In a written statement, city spokesperson Sara Peterson said that the city has taken steps to address the issue but that the quarantine site “will never be open 24 hours, seven days a week.” The city has prioritized residents at congregate shelters, which include some SELF facilities, and has added transportation and staff to “allow for more admissions throughout the day.”

Recently, the city has shortened quarantines at its COVID isolation site; release is now contingent on being asymptomatic and taking two negative tests on the fifth and sixth days of quarantine, Hersh said, compared with the previous 10 to 14 days of quarantine for site residents.

“That test for discharge has really created a lot of space,” she said. “And if those folks come out, they’ve already had COVID, and test negative on two occasions and have no symptoms, they’re presumed to be immune, and can be placed anywhere.”

Hinson added that a testing shortage at the shelters themselves is making the environment that much more dangerous for residents and staff. OHS can’t test every shelter resident regularly because of that shortage, Hersh said; instead, new residents are tested when they arrive.

“You have to just assume we’re all positive and infectious whether we know it or not,” Hersh said, “because we can’t test all the time.”

Hinson said that’s a gamble his shelter residents can’t afford, especially in facilities that don’t have the space to quarantine residents effectively.

“They have to do more around providing safe spaces for people who have COVID. The answer isn’t to say to SELF, in a site where all your bathrooms are shared, where you have one space for people to eat, where all of your showers are shared, ‘You have to keep people who are COVID-positive.’”

‘You can’t come back in’

For residents, the latest surge has just compounded the uncertainty of life in a shelter. Sean Mahoney, who’s been homeless for about four months, said he had been staying at Sunday Breakfast Mission, a Center City shelter, late last year when staff there identified an outbreak.

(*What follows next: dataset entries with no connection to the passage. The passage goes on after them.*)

/-- A commit of a target: the rows of R89 for every record it concerns, and R90 for every group it concerns. Nothing
but the table, the queue and the group entries changes. -/
def State.Commits (s t : State) (target : CommitTarget) : Prop :=
  s.EveryRecordBecomes t (fun r => if concerns target r.group then r.commitRow else r) ∧
    (∀ g, t.groupEntry g =
      if concerns target g then
        { period := (s.groupEntry g).period, count := (s.groupEntry g).count + 1,
          timer := if (s.groupEntry g).period = 0 then (s.groupEntry g).timer
            else .running (ms (s.groupEntry g).period.toNat) }
      else s.groupEntry g) ∧
    t = { s with
      table := t.table, groups := t.groups, link := { s.link with queue := t.link.queue }, result := t.result }

/-- The number of records that a commit changes: those of a concerned group that the last column of R89 marks. -/
def State.changedBy (s : State) (target : CommitTarget) : Nat :=
  (allSlots.filter (fun i =>
    match s.slot i with
    | .holding r => concerns target r.group && r.differs r.commitRow
    | _ => false)).length

/-! ### A dismissal (R38) -/

/-- Whether a slot's record is owned by a writer. -/
def State.ownedBy (s : State) (w : WriterNo) (i : SlotNo) : Bool :=
  match s.slot i with
  | .holding r => r.owner == some w
  | _ => false

/-- Whether a slot's record is owned by a writer and is retired when it loses that owner. -/
def State.retiredFrom (s : State) (w : WriterNo) (i : SlotNo) : Bool :=
  match s.slot i with
  | .holding r => r.owner == some w && r.orphan == .retire
  | _ => false

/-- Whether a slot's record is so retired and its slot becomes VACATING. -/
def State.vacatedFrom (s : State) (w : WriterNo) (i : SlotNo) : Bool :=
  match s.slot i with
  | .holding r => r.owner == some w && r.orphan == .retire && r.publish && s.link.state != .off
  | _ => false

/-- What a slot holds after the loss of owner of a writer's record in it (R39). -/
def State.slotWithout (s : State) (w : WriterNo) (i : SlotNo) : Slot :=
  match s.slot i with
  | .holding r =>
    if r.owner = some w then
      if r.orphan = .retire then s.retiredSlot r else .holding (r.after (r.lossRow s.safeActive))
    else .holding r
  | x => x

/-- What that loss of owner hands on (R12, R14). -/
def State.entryWithout (s : State) (w : WriterNo) (i : SlotNo) : List Entry :=
  match s.slot i with
  | .holding r =>
    if r.owner = some w then
      if r.orphan = .retire then s.retireEntry i r else s.updateEntry i r (r.lossRow s.safeActive)
    else []
  | _ => []

/-- Whether a slot's record has a tag. -/
def Slot.tagged (x : Slot) (tag : Word16) : Bool :=
  match x with
  | .holding r => r.tag == tag
  | _ => false

/-- The dismissal of a writer: every record it owns loses its owner in ascending slot order, its cursor closes, and it
becomes VACANT; no notice is queued and no profile changes (R38). -/
def State.Dismisses (s t : State) (w : WriterNo) : Prop :=
  (∀ i, t.slot i = s.slotWithout w i) ∧
    t.link.queue = (allSlots.flatMap (s.entryWithout w)).foldl handOver s.link.queue ∧
    (∀ tag, t.tagIndex.lookup tag =
      if allSlots.any (fun i => s.retiredFrom w i && (s.slot i).tagged tag) then none else s.tagIndex.lookup tag) ∧
    t.freeCount + (allSlots.filter (s.vacatedFrom w)).length =
      s.freeCount + (allSlots.filter (s.retiredFrom w)).length ∧
    t.vacatingCount = s.vacatingCount + (allSlots.filter (s.vacatedFrom w)).length ∧
    t.writer w =
      { binding := none, ownedCount := (s.writer w).ownedCount - (allSlots.filter (s.ownedBy w)).length } ∧
    (∀ v, v ≠ w → t.writer v = s.writer v) ∧
    (∀ p, t.port p =
      if (s.writer w).binding = some p ∧ (s.port p).cursor.any (fun c => c.writer == w) then
        { s.port p with cursor := none }
      else s.port p) ∧
    t = { s with
      table := t.table, tagIndex := t.tagIndex, freeCount := t.freeCount, vacatingCount := t.vacatingCount,
      writers := t.writers, link := { s.link with queue := t.link.queue }, portA := t.portA, portB := t.portB,
      result := t.result }

/-! ### Notices (R34, R164) -/

/-- A port after the arrival of a notice: at the tail of fewer than 32, or dropped with the overflow flag set. -/
def Port.took (x y : Port) (n : Notice) : Prop :=
  (x.notices.length < 32 → y = { x with notices := x.notices ++ [n] }) ∧
    (¬ x.notices.length < 32 → y = { x with noticeOverflow := true })

/-- A notice for a writer reaches the port the writer is bound to, if any, and no other. -/
def State.Notifies (s t : State) (w : WriterNo) (n : Notice) : Prop :=
  ∀ p, if (s.writer w).binding = some p then (s.port p).took (t.port p) n else t.port p = s.port p

/-- A device notice reaches both ports. -/
def State.NotifiesBoth (s t : State) (n : Notice) : Prop :=
  ∀ p, (s.port p).took (t.port p) n

/-! ### The link's frame in flight (R132, R133, R136) -/

/-- The frame in flight is complete: the link is IDLE, and a RETIRE frame's VACATING slot, which has no pending entry, is
FREE; an UPDATE frame changes no slot (R132). -/
def State.FrameCompletes (s t : State) (f : InFlight) : Prop :=
  (f.entry.kind = .update →
    t.table = s.table ∧ t.freeCount = s.freeCount ∧ t.vacatingCount = s.vacatingCount) ∧
    (f.entry.kind = .retire → (s.slot f.entry.slot).isVacating = true → s.pendingAt f.entry.slot = false →
      (∀ i, t.slot i = if i = f.entry.slot then .free else s.slot i) ∧ t.freeCount = s.freeCount + 1 ∧
        t.vacatingCount = s.vacatingCount - 1) ∧
    t = { s with
      table := t.table, freeCount := t.freeCount, vacatingCount := t.vacatingCount,
      link := { s.link with
        state := .idle, inFlight := none, noted := false, ackTimer := .stopped, transmission := .stopped } }
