-- ==== Sys2Proof/Laws/State.lean ====
section
/-! SUPPORT. What each named update leaves in each field of the part, and what each accessor reads after it. -/

namespace Sys2Proof.Machine

variable (s : State)

/-! ### setSlot -/

@[simp] theorem State.setSlot_table (i : SlotNo) (x : Slot) : (s.setSlot i x).table = s.table.write i x := rfl
@[simp] theorem State.setSlot_tagIndex (i : SlotNo) (x : Slot) : (s.setSlot i x).tagIndex = s.tagIndex := rfl
@[simp] theorem State.setSlot_freeCount (i : SlotNo) (x : Slot) : (s.setSlot i x).freeCount = s.freeCount := rfl
@[simp] theorem State.setSlot_vacatingCount (i : SlotNo) (x : Slot) : (s.setSlot i x).vacatingCount = s.vacatingCount := rfl
@[simp] theorem State.setSlot_writers (i : SlotNo) (x : Slot) : (s.setSlot i x).writers = s.writers := rfl
@[simp] theorem State.setSlot_profiles (i : SlotNo) (x : Slot) : (s.setSlot i x).profiles = s.profiles := rfl
@[simp] theorem State.setSlot_groups (i : SlotNo) (x : Slot) : (s.setSlot i x).groups = s.groups := rfl
@[simp] theorem State.setSlot_trg0 (i : SlotNo) (x : Slot) : (s.setSlot i x).trg0 = s.trg0 := rfl
@[simp] theorem State.setSlot_trg1 (i : SlotNo) (x : Slot) : (s.setSlot i x).trg1 = s.trg1 := rfl
@[simp] theorem State.setSlot_safe (i : SlotNo) (x : Slot) : (s.setSlot i x).safe = s.safe := rfl
@[simp] theorem State.setSlot_link (i : SlotNo) (x : Slot) : (s.setSlot i x).link = s.link := rfl
@[simp] theorem State.setSlot_rxp (i : SlotNo) (x : Slot) : (s.setSlot i x).rxp = s.rxp := rfl
@[simp] theorem State.setSlot_portA (i : SlotNo) (x : Slot) : (s.setSlot i x).portA = s.portA := rfl
@[simp] theorem State.setSlot_portB (i : SlotNo) (x : Slot) : (s.setSlot i x).portB = s.portB := rfl
@[simp] theorem State.setSlot_result (i : SlotNo) (x : Slot) : (s.setSlot i x).result = s.result := rfl
@[simp] theorem State.setSlot_choices (i : SlotNo) (x : Slot) : (s.setSlot i x).choices = s.choices := rfl
@[simp] theorem State.setSlot_pending (i : SlotNo) (x : Slot) : (s.setSlot i x).pending = s.pending := rfl

/-! ### setWriter -/

@[simp] theorem State.setWriter_table (w : WriterNo) (x : WriterSlot) : (s.setWriter w x).table = s.table := rfl
@[simp] theorem State.setWriter_tagIndex (w : WriterNo) (x : WriterSlot) : (s.setWriter w x).tagIndex = s.tagIndex := rfl
@[simp] theorem State.setWriter_freeCount (w : WriterNo) (x : WriterSlot) : (s.setWriter w x).freeCount = s.freeCount := rfl
@[simp] theorem State.setWriter_vacatingCount (w : WriterNo) (x : WriterSlot) : (s.setWriter w x).vacatingCount = s.vacatingCount := rfl
@[simp] theorem State.setWriter_writers (w : WriterNo) (x : WriterSlot) : (s.setWriter w x).writers = s.writers.set w x := rfl
@[simp] theorem State.setWriter_profiles (w : WriterNo) (x : WriterSlot) : (s.setWriter w x).profiles = s.profiles := rfl
@[simp] theorem State.setWriter_groups (w : WriterNo) (x : WriterSlot) : (s.setWriter w x).groups = s.groups := rfl
@[simp] theorem State.setWriter_trg0 (w : WriterNo) (x : WriterSlot) : (s.setWriter w x).trg0 = s.trg0 := rfl
@[simp] theorem State.setWriter_trg1 (w : WriterNo) (x : WriterSlot) : (s.setWriter w x).trg1 = s.trg1 := rfl
@[simp] theorem State.setWriter_safe (w : WriterNo) (x : WriterSlot) : (s.setWriter w x).safe = s.safe := rfl
@[simp] theorem State.setWriter_link (w : WriterNo) (x : WriterSlot) : (s.setWriter w x).link = s.link := rfl
@[simp] theorem State.setWriter_rxp (w : WriterNo) (x : WriterSlot) : (s.setWriter w x).rxp = s.rxp := rfl
@[simp] theorem State.setWriter_portA (w : WriterNo) (x : WriterSlot) : (s.setWriter w x).portA = s.portA := rfl
@[simp] theorem State.setWriter_portB (w : WriterNo) (x : WriterSlot) : (s.setWriter w x).portB = s.portB := rfl
@[simp] theorem State.setWriter_result (w : WriterNo) (x : WriterSlot) : (s.setWriter w x).result = s.result := rfl
@[simp] theorem State.setWriter_choices (w : WriterNo) (x : WriterSlot) : (s.setWriter w x).choices = s.choices := rfl
@[simp] theorem State.setWriter_pending (w : WriterNo) (x : WriterSlot) : (s.setWriter w x).pending = s.pending := rfl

“They said, ‘If you go out, you can’t come back in for two weeks,’” he said. (Under OHS policy, shelters that identify a COVID case must close admissions for 14 days.)

Mahoney had tested negative. But he suffers from PTSD and worried about how a lockdown — inside with more than 100 other people — would affect his mental health. “With my PTSD, I prefer being outside unless it’s super freezing,” he said. He decided he’d rather take his chances on the street.

The frigid weather this week has further complicated the situation.

“Our policy is not to turn anyone away, regardless of COVID status,” Hersh said. “Freezing to death is a bigger problem, in all likelihood, than the odds of getting COVID.”

When the quarantine and isolation site is at capacity, she said, shelters can institute “cohort isolation,” rooming COVID-positive residents together, away from the rest of the population. During the “code blue” — periods of extreme cold when OHS opens additional shelter beds — “we are asking our sites for flexibility,” Hersh said.

Hinson says shelter officials are often balancing the city policies against the reality of caring for vulnerable people with few staff and resources.

“What do you do about a person who is having a mental health challenge and can’t commit to wearing a mask indoors? What do you do about that when you’re not testing people?” he said. “What do you do when the quarantine location is closed in the evening, and people test positive, and they have no place to go but in a shelter?”